While Demirtas’s popstar charms may have won him an election, they won’t solve his many problems. The Kurdistan Worker’s Party (PKK), which is on the U.S. State Department’s Foreign Terrorist Organizations list for its bloody campaign against the Turkish government, maintains a strong influence on Kurdish politics. Like the Kurds themselves, the PKK’s politics are fairly conservative. In an interview last year, PKK leader Cemil Bayik bemoaned that HDP is pandering to “Cihangir marginalism,” using Istanbul’s upscale Cihangir neighborhood as a metonym in a thinly veiled jab against HDP’s cosmopolitan-left elements and its influence on issues like LGBT rights. PKK’s founder, Abdullah Ocalan, has been in solitary confinement at an island prison since his capture in 2003, but he remains influential over the Kurds.
For the broader public, however, his name is still toxic—when Demirtas thanked Ocalan in his victory speech, it unleashed a torrent of angry comments on social media. The Ocalan factor—essentially, hesitancy about supporting a Kurdish party in general—is already giving momentum to MHP, which still considers HDP an extension of the PKK and has therefore been reluctant to negotiate with the Kurds. MHP increased its voteshare by about 25 percent this time around. Unless Demirtas can convince his non-Kurd voters that he will keep a healthy distance from Ocalan, HDP’s victory could be a one-time feat, and could even enable MHP’s rise or pull AKP and MHP closer together, in their opposition to the HDP. But it’s not so simple for Demirtas, for whom distance from Ocalan risks alienating the Kurdish base and angering the party’s Kurdish activists, most of whom continue to regard Ocalan as their natural leader.
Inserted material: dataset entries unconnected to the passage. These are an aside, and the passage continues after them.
/-- R289: the byte of a gang's own latest held store. -/
def heldByte : List HeldStore → Space → Nat → Option Byte
  | [], _, _ => none
  | h :: t, sp, at_ => match heldByte t sp at_ with
    | some b => some b
    | none => h.op.accs.foldl (fun r a =>
        if a.space.sameAs sp && a.place ≤ at_ && at_ < a.place + a.size then some (a.data.getD (at_ - a.place) 0#8) else r) none

/-- R311, R407: whether the copy of a word that a core holds for a task slot is poisoned. -/
def copyPoisoned (s : State) (core slot pa : Nat) : Bool :=
  s.l1.any fun l => l.core == core && l.slot == slot && l.line == pa / 128 && BitSet.has l.poison (pa / 4)

/-- The bytes an access of the gang's issue of number n reads at its coherence point, and whether each lies in a poisoned word (R217,
R311): its own older held stores come first (R288, R289); for a peer access the bytes that came back. -/
def readAcc (s : State) (w : Who) (n : Nat) (a : LaneAcc) : List (Byte × Bool) :=
  let held := olderStores (((s.gang? w.g).map Gang.heldStores).getD []) n
  if a.peer.isSome then a.data2.map (·, a.bad) else
  (List.range a.size).map fun i =>
    match heldByte held a.space (a.place + i) with
    | some b => (b, false)
    | none => match a.space with
      | .scratch h => (scratchByte s w.team h (a.va + i), scratchPoisoned s w.team h (a.va + i))
      | _ => (memByte s (a.pa + i), wordPoisoned s ((a.pa + i) / 4) || copyPoisoned s w.core w.slot (a.pa + i))

/-- R55, R406: words of a copy that a core holds are corrected and counted in ECCCORR. -/
def correctCopy (s : State) (core slot pa n : Nat) : State :=
  let mine (l : L1Line) : Bool := l.core == core && l.slot == slot && pa / 128 ≤ l.line && l.line ≤ (pa + n - 1) / 128
  let k := ((s.l1.filter mine).map fun l => (correctWords l.corr pa n).2).foldl (· + ·) 0
  if k = 0 then s
  else ({ s with l1 := s.l1.map fun l => if mine l then { l with corr := (correctWords l.corr pa n).1 } else l } : State).bump .ecccorr core k

/-- R55, R406: words of a scratchpad are corrected and counted in ECCCORR of the core. -/
def correctScratch (s : State) (core team half off n : Nat) : State :=
  match s.team? team with
  | none => s
  | some t => match t.half? half with
    | none => s
    | some h =>
      let r := correctWords h.corr off n
      if r.2 = 0 then s else (s.setTeam team (t.setHalf half { h with corr := r.1 })).bump .ecccorr core r.2

/-- R406: words of the die-level cache of a core's die are corrected and counted in DIECORR where the core, which holds no copy of its own,
reads them there. -/
def correctDie (s : State) (core slot pa n : Nat) : State :=
  let die := core / 32
  let ws := (List.range (n / 4 + 2)).filterMap fun i =>
    let w := pa / 4 + i
    if 4 * w < pa + n && BitSet.has s.dieCache (2 * (w / 32) + die) && BitSet.has s.dieCorr (2 * w + die) && !holdsLine s core slot (w / 32) then
      some (2 * w + die)
    else none
  if ws.isEmpty then s
  else ({ s with dieCorr := ws.foldl (fun m k => BitSet.put m k false) s.dieCorr } : State).bump .diecorr die ws.length

/-- R220, R345: a line put into the die-level cache of a die; a new copy has no error of an earlier one. -/
def putDieLine (s : State) (die line : Nat) : State :=
  if BitSet.has s.dieCache (2 * line + die) then s
  else { s with dieCache := BitSet.put s.dieCache (2 * line + die) true,
                dieCorr := s.dieCorr.filter fun e => !(e.1 / 64 == line && e.1 % 2 == die) }

/-- R406: the words that an access reads are corrected where they hold a correctable error. -/
def correctAcc (s : State) (w : Who) (a : LaneAcc) : State :=
  if a.peer.isSome then s
  else match a.space with
    | .scratch h => correctScratch s w.core w.team h a.va a.size
    | _ => correctMem (correctDie (correctCopy s w.core w.slot a.pa a.size) w.core w.slot a.pa a.size) (homeDie a.pa (pteBit a.leaf 8)) a.pa a.size

/-- R11: a task of an acceptance order stores a byte, which was b before; one that stored it last is named already. -/
def noteByte (m : KMap (List (Nat × Byte))) (order pa : Nat) (b : Byte) : KMap (List (Nat × Byte)) :=
  let l := KMap.get m [] pa
  if (l.getLast?.map Prod.fst) == some order then m else KMap.put m pa (l ++ [(order, b)])

/-- R11: bytes that a task is about to store, kept as they were before its store. -/
def noteStore (s : State) (slot pa n : Nat) : State :=
  match s.task? slot with
  | none => s
  | some t => { s with codeBy := (List.range n).foldl (fun m i => noteByte m t.order (pa + i) (memByte s (pa + i))) s.codeBy }

/-- R11: a byte as fetches of a task find it that see the stores of some tasks: what follows the last of those stores; cur is what was
there before the listed ones, now what is there after them. -/
def seenFrom (sees : Nat → Bool) (now : Byte) : Byte → List (Nat × Byte) → Byte
  | cur, [] => cur
  | cur, [e] => if sees e.1 then now else cur
  | cur, e :: x :: t => seenFrom sees now (if sees e.1 then x.2 else cur) (x :: t)

/-- R11: a byte of memory as fetches find it that see the stores of some tasks. -/
def codeByte (s : State) (sees : Nat → Bool) (pa : Nat) : Byte :=
  match KMap.get s.codeBy [] pa with
  | [] => memByte s pa
  | e :: t => seenFrom sees (memByte s pa) e.2 (e :: t)

/-- The part of an access's bytes that lies in line k: its first address and its bytes. -/
def linePart (pa size : Nat) (data : List Byte) (k : Nat) : Nat × List Byte :=
  let lo := max pa (k * 128)
  let hi := min (pa + size) ((k + 1) * 128)
  (lo, (data.drop (lo - pa)).take (hi - lo))
/-- R283, R361: the team whose private bytes an access reaches, and whether the directory tracks its lines: those of shared pages,
and those of untouched pages that an unclassified access claims. -/
def lineTag (s : State) (w : Who) (claims : List Nat) (a : LaneAcc) : Option Nat × Bool :=
  match a.space with
  | .global =>
    let shared := match s.task? w.slot with
      | some t => t.classOf (a.va / 4096) == .shared
      | none => true
    (if shared then none else some w.team, shared || claims.contains (a.va / 4096))
  | _ => (some w.team, false)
Sunday’s elections left many questions unanswered, and as the government struggles to form a coalition—or perhaps even turns to early elections—bystanders and Turkish citizens alike will wonder what will become of Turkish policies and politics. But what we do know is that Turkey’s antiquated electoral system is unraveling. There is no doubt that Turkey’s other small parties, like the conservative-liberal Democratic Party and Islamist-conservative Virtue Party, are watching carefully. If the Kurds could leverage their newfound power to finally bring an end to Turkey’s electoral injustice and get the electoral threshold lowered, or even removed altogether, then the era of large parties might be over—even for the biggest of political giants, like Erdogan.